# Suggest Ideal Speedlite Accessory Kit for 600EX-RT units etc.



## RustyTheGeek (Dec 16, 2014)

OK, a while back I was unfortunate enough to find a new 600EX-RT for about $330. As everyone knows, if you find a killer deal on something like the 600EX-RT, all it is going to do is make you start looking for a few more.  And lo and behold, I was again plagued with another good deal last week for $419 each. So I bought two more. Then I got the Yonghuo YN-E3-RT wireless transmitter on Amazon for $89 and some StoFen Diffusers.

Now this isn't the first Speedlite I've ever owned. In fact, the various Speedlites I already have work great. (430EX, 580EX and 580EX-II, along with a 270EX-II and some SunPak RD-2000 flashes which are what I use most.)

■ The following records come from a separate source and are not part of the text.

-- ==== Sys2Proof/Laws/KeepsLink.lean ====
section
/-! SUPPORT. What the operations of Machine/Link.lean keep, in the sense of Laws/Keeps.lean. -/

namespace Sys2Proof.Machine

variable {s₀ s t : State}

theorem KeepsR.execLinkTraining (h : Keeps s₀ s) (partner : Partner) :
    KeepsR s₀ (Sys2Proof.Machine.execLinkTraining partner s) := by
  unfold Sys2Proof.Machine.execLinkTraining
  repeat' first
    | with_reducible assumption
    | (intro s; refine Keeps.cut (a := s₀) s ?_ ?_ <;> [subst s; (intro h; clear_value s)])
    | (intro x; clear_value x)
    | with_reducible apply KeepsR.next
    | with_reducible exact KeepsR.fault
    | with_reducible first | apply Keeps.emit | apply Keeps.setFlag | apply Keeps.setReg | apply Keeps.settle
                           | apply Keeps.viralOut
    | fail_if_no_progress (with_reducible apply Keeps.upd)
    | split
    | lift_lets

theorem KeepsR.execTrainingRetry (h : Keeps s₀ s) : KeepsR s₀ (Sys2Proof.Machine.execTrainingRetry s) := by
  unfold Sys2Proof.Machine.execTrainingRetry
  repeat' first
    | with_reducible assumption
    | with_reducible apply KeepsR.next
    | with_reducible exact KeepsR.fault
    | fail_if_no_progress (with_reducible apply Keeps.upd)
    | split

theorem Keeps.linkRecovery (h : Keeps s₀ s) : Keeps s₀ (State.linkRecovery s) := by
  unfold State.linkRecovery
  repeat' first
    | with_reducible assumption
    | with_reducible first | apply Keeps.setFlag
    | fail_if_no_progress (with_reducible apply Keeps.upd)
    | split

theorem KeepsR.execLinkRecovery (h : Keeps s₀ s) : KeepsR s₀ (Sys2Proof.Machine.execLinkRecovery s) := by
  unfold Sys2Proof.Machine.execLinkRecovery
  repeat' first
    | with_reducible assumption
    | with_reducible apply KeepsR.next
    | with_reducible exact KeepsR.fault
    | with_reducible first | apply Keeps.linkRecovery

theorem KeepsR.execRetrain (h : Keeps s₀ s) : KeepsR s₀ (Sys2Proof.Machine.execRetrain s) := by
  unfold Sys2Proof.Machine.execRetrain
  repeat' first
    | with_reducible assumption
    | with_reducible apply KeepsR.next
    | with_reducible exact KeepsR.fault
    | with_reducible first | apply Keeps.linkRecovery

theorem KeepsR.execLinkL0 (h : Keeps s₀ s) : KeepsR s₀ (Sys2Proof.Machine.execLinkL0 s) := by
  unfold Sys2Proof.Machine.execLinkL0
  repeat' first
    | with_reducible assumption
    | with_reducible apply KeepsR.next
    | with_reducible exact KeepsR.fault
    | with_reducible first | apply Keeps.credit | apply Keeps.send | apply Keeps.setFlag | apply Keeps.settle
    | fail_if_no_progress (with_reducible apply Keeps.upd)
    | with_reducible refine Keeps.foldl ?_ fun s x h => ?_
    | with_reducible refine Keeps.foldlFst ?_ fun s x h => ?_
    | with_reducible refine Keeps.foldlSnd ?_ fun s x h => ?_
    | split

theorem KeepsR.execFlitReplay (h : Keeps s₀ s) (n : Nat) : KeepsR s₀ (Sys2Proof.Machine.execFlitReplay n s) := by
  unfold Sys2Proof.Machine.execFlitReplay
  repeat' first
    | with_reducible assumption
    | with_reducible apply KeepsR.next
    | with_reducible exact KeepsR.fault
    | with_reducible first | apply Keeps.emit | apply Keeps.satReg
    | split

theorem Keeps.dropSessions (h : Keeps s₀ s) : Keeps s₀ (State.dropSessions s) := by
  unfold State.dropSessions
  repeat' first
    | with_reducible assumption
    | fail_if_no_progress (with_reducible apply Keeps.upd)

theorem Keeps.dropLink (h : Keeps s₀ s) : Keeps s₀ (State.dropLink s) := by
  unfold State.dropLink
  repeat' first
    | with_reducible assumption
    | with_reducible first | apply Keeps.credit | apply Keeps.dropIngress | apply Keeps.dropSessions
                           | apply Keeps.hmbStop | apply Keeps.setFlag | apply Keeps.setReg | apply Keeps.settle
    | fail_if_no_progress (with_reducible apply Keeps.upd)
    | with_reducible refine Keeps.foldl ?_ fun s x h => ?_

theorem KeepsR.execDlDown (h : Keeps s₀ s) : KeepsR s₀ (Sys2Proof.Machine.execDlDown s) := by
  unfold Sys2Proof.Machine.execDlDown
  repeat' first
    | with_reducible assumption
    | with_reducible apply KeepsR.next
    | with_reducible exact KeepsR.fault
    | with_reducible first | apply Keeps.dropLink | apply Keeps.emit | apply Keeps.satReg
    | split

theorem Keeps.setMgmt (h : Keeps s₀ s) (list : Word) : Keeps s₀ (State.setMgmt s list) := by
  unfold State.setMgmt
  repeat' first
    | with_reducible assumption
    | with_reducible first | apply Keeps.setReg

theorem Keeps.loadMgmt (h : Keeps s₀ s) : Keeps s₀ (State.loadMgmt s) := by
  unfold State.loadMgmt
  repeat' first
    | with_reducible assumption
    | with_reducible first | apply Keeps.setMgmt
    | fail_if_no_progress (with_reducible apply Keeps.upd)
    | split

theorem Keeps.portReset (h : Keeps s₀ s) : Keeps s₀ (State.portReset s) := by
  unfold State.portReset
  repeat' first
    | with_reducible assumption
    | (intro s; refine Keeps.cut (a := s₀) s ?_ ?_ <;> [subst s; (intro h; clear_value s)])
    | (intro x; refine Keeps.inCupboard x ?_; subst x)
    | (intro x; clear_value x)
    | with_reducible first | apply Keeps.dropLink | apply Keeps.loadMgmt | apply Keeps.resetRegs | apply Keeps.setFlag
    | fail_if_no_progress (with_reducible apply Keeps.upd)
    | split
    | lift_lets

theorem KeepsR.execPerstN (h : Keeps s₀ s) : KeepsR s₀ (Sys2Proof.Machine.execPerstN s) := by
  unfold Sys2Proof.Machine.execPerstN
  repeat' first
    | with_reducible assumption
    | with_reducible apply KeepsR.next
    | with_reducible exact KeepsR.fault
    | with_reducible first | apply Keeps.emit | apply Keeps.portReset
    | fail_if_no_progress (with_reducible apply Keeps.upd)
    | split

theorem KeepsR.execHotReset (h : Keeps s₀ s) : KeepsR s₀ (Sys2Proof.Machine.execHotReset s) := by
  unfold Sys2Proof.Machine.execHotReset
  repeat' first
    | with_reducible assumption
    | with_reducible apply KeepsR.next
    | with_reducible exact KeepsR.fault
    | with_reducible first | apply Keeps.setFlag

theorem KeepsR.execViral (h : Keeps s₀ s) : KeepsR s₀ (Sys2Proof.Machine.execViral s) := by
  unfold Sys2Proof.Machine.execViral
  repeat' first
    | with_reducible assumption
    | with_reducible apply KeepsR.next
    | with_reducible exact KeepsR.fault
    | with_reducible first | apply Keeps.emit | apply Keeps.setFlag
    | split

theorem KeepsR.execIdeKeyProgram (h : Keeps s₀ s) (stream : Fin 5) :
    KeepsR s₀ (Sys2Proof.Machine.execIdeKeyProgram stream s) := by
  unfold Sys2Proof.Machine.execIdeKeyProgram
  repeat' first
    | with_reducible assumption
    | with_reducible apply KeepsR.next
    | with_reducible exact KeepsR.fault
    | with_reducible first | apply Keeps.setFlag | apply Keeps.setReg
    | fail_if_no_progress (with_reducible apply Keeps.upd)
    | split

theorem KeepsR.execSpdmGetMeasurements (h : Keeps s₀ s) (index : Nat) :
    KeepsR s₀ (Sys2Proof.Machine.execSpdmGetMeasurements index s) := by
  unfold Sys2Proof.Machine.execSpdmGetMeasurements
  repeat' first
    | with_reducible assumption
    | with_reducible apply KeepsR.next
    | with_reducible exact KeepsR.fault
    | with_reducible first | apply Keeps.send
    | fail_if_no_progress (with_reducible apply Keeps.upd)
    | split

theorem Keeps.msix (h : Keeps s₀ s) (v : Nat) : Keeps s₀ (State.msix s v) := by
  unfold State.msix
  repeat' first
    | with_reducible assumption
    | with_reducible first | apply Keeps.send
    | fail_if_no_progress (with_reducible apply Keeps.upd)
    | split

theorem Keeps.msixFlush (h : Keeps s₀ s) (v : Nat) : Keeps s₀ (State.msixFlush s v) := by
  unfold State.msixFlush
  repeat' first
    | with_reducible assumption
    | with_reducible first | apply Keeps.msix | apply Keeps.send
    | fail_if_no_progress (with_reducible apply Keeps.upd)
    | split

theorem KeepsR.execMsixDestValid (h : Keeps s₀ s) (v : Source) :
    KeepsR s₀ (Sys2Proof.Machine.execMsixDestValid v s) := by
  unfold Sys2Proof.Machine.execMsixDestValid
  repeat' first
    | with_reducible assumption
    | with_reducible apply KeepsR.next
    | with_reducible exact KeepsR.fault
    | with_reducible first | apply Keeps.msixFlush | apply Keeps.setFlag
    | split

theorem KeepsR.execMsixUnmask (h : Keeps s₀ s) (v : Source) : KeepsR s₀ (Sys2Proof.Machine.execMsixUnmask v s) := by
  unfold Sys2Proof.Machine.execMsixUnmask
  repeat' first
    | with_reducible assumption
    | with_reducible apply KeepsR.next
    | with_reducible exact KeepsR.fault
    | with_reducible first | apply Keeps.msixFlush
    | fail_if_no_progress (with_reducible apply Keeps.upd)
    | split

end Sys2Proof.Machine
end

So I don't really know what to do with the 600EX-RT Speedlites. I guess I can use them to prop up an uneven table or (once I get the Sto-Fen diffusers I ordered) I could use them as back scratchers. Paper weights? Door stops? They're not quite big enough to make good wheel chocks. I mean, what are they really good for anyway? And what does the RT mean? Real Tough? Radioactive Terminator? Real Time? Romeo Tango?

Regardless, since I'm stuck with these cotton-pickin' things, I guess I should see what everyone else here would do if they were in the same situation and had to deal with this problem. Assuming you owned a good body like the 5D3, etc what would you buy to utilize these babies fully? Most of my shooting is for journalistic/event stuff. Then I shoot ceremonies in a church sanctuary. But I'd like to also work at improving skills on smaller portrait settings that could be portable.

So seriously, I don't want to spend a ton of money at this point, just get a few essentials that would give best bang for buck to add versatility and usefulness. Like for instance, if I want to shoot a small family group portrait shot, etc in a portable way. I've got a good friend out of town that will have an informal wedding soon and I could shoot a few shots with him and his bride. Or shoot someone in daylight shade from a distance with the 70-200 and have some fill light out of frame. Stuff like that. I'm thinking perhaps a simple background setup, a couple stands/modifiers, portable little stands/clamps for outdoors or other goodies.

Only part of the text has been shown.